Your answer is the lines below, exactly, from the one that contains "is not scored" through the one that contains "if b.running then", both included.

Start of Supplied material

-- ==== Sys2Proof/Machine/Ber.lean ====
section
/-! DEFINITION. The BER bank: dispatch, accumulation, timeout and report (42_fec_ber.md R233 to R239). -/

namespace Sys2Proof.Machine

/-- The `rate` of a report: `NoData` for zero bits, else the exact rational `100 * errors / bits` (42_fec_ber.md R236,
R238). -/
def berRate (b : BerBank) : Rate :=
  if b.bits = 0 then .noData else .percent (mkRat (100 * b.errors : Nat) b.bits)

/-- `mkreport(id, final)` (42_fec_ber.md R236). -/
def mkReport (b : BerBanks) (id : CheckerId) (final : Bool) : BerReport where
  id := id
  errors := (bankOf b id).errors
  bits := (bankOf b id).bits
  frames := (bankOf b id).frames
  final := final
  rate := berRate (bankOf b id)

/-- A bank after one more scored frame (42_fec_ber.md R234). -/
def bankAdd (b : BerBank) (errs nbits : Nat) : BerBank where
  bits := b.bits + nbits
  errors := b.errors + errs
  frames := b.frames + 1
  timer := Config.berTimeoutTicks
  running := true

/-- `accumulate(id, errs, nbits)` (42_fec_ber.md R234, R239). -/
def accumulate (id : CheckerId) (errs nbits : Nat) (s : State) : State :=
  if wouldOverflow (bankOf s.ber id) errs nbits then overflow id s
  else { s with ber := setBank s.ber id (bankAdd (bankOf s.ber id) errs nbits) }

/-- The score of a codec frame with the OPEN parameters as arguments: the selected checker with the errors and bits of
this frame; none when no checker is selected or the checker does not score the frame (42_fec_ber.md R233). -/
def scoreFrame (select : Byte → Byte → Option CheckerId) (subtype : Byte → Nat) (desc : CheckerId → CheckerDesc)
    (mode : Byte) (f : List Byte) : Option (CheckerId × Nat × Nat) :=
  match frameTag f with
  | none => none
  | some t =>
    match select mode t with
    | none => none
    | some id =>
      match checkFrame (desc id) (subtype t) (framePayload f) with
      | none => none
      | some (errs, nbits) => some (id, errs, nbits)

/-- `ber_dispatch(f)`: the frame is offered to the checker that the committed mode and the tag select; a frame that
is not scored changes nothing (42_fec_ber.md R233). -/
def berDispatch (f : List Byte) (s : State) : State :=
  match scoreFrame Config.checkerSelect Config.subtypeOf Config.checkerDesc (modeByte s.cfgCommitted) f with
  | none => s
  | some (id, errs, nbits) => accumulate id errs nbits s

/-- One bank at a `CLOCK` event (42_fec_ber.md R235). -/
def bankTick (b : BerBank) : BerBank :=
  if b.running then
    if b.timer = 1 then {} else { b with timer := b.timer - 1 }
  else b

/-- The final reports of a `CLOCK` event, in rising id order, from the counters before they are cleared
(42_fec_ber.md R235). -/
def clockReports (b : BerBanks) : List BerReport :=
  (checkerIds.filter (fun id => timeoutFires (bankOf b id))).map (fun id => mkReport b id true)

end Sys2Proof.Machine
end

End of Supplied material

> _Output below_:
is not scored changes nothing (42_fec_ber.md R233). -/
def berDispatch (f : List Byte) (s : State) : State :=
  match scoreFrame Config.checkerSelect Config.subtypeOf Config.checkerDesc (modeByte s.cfgCommitted) f with
  | none => s
  | some (id, errs, nbits) => accumulate id errs nbits s

/-- One bank at a `CLOCK` event (42_fec_ber.md R235). -/
def bankTick (b : BerBank) : BerBank :=
  if b.running then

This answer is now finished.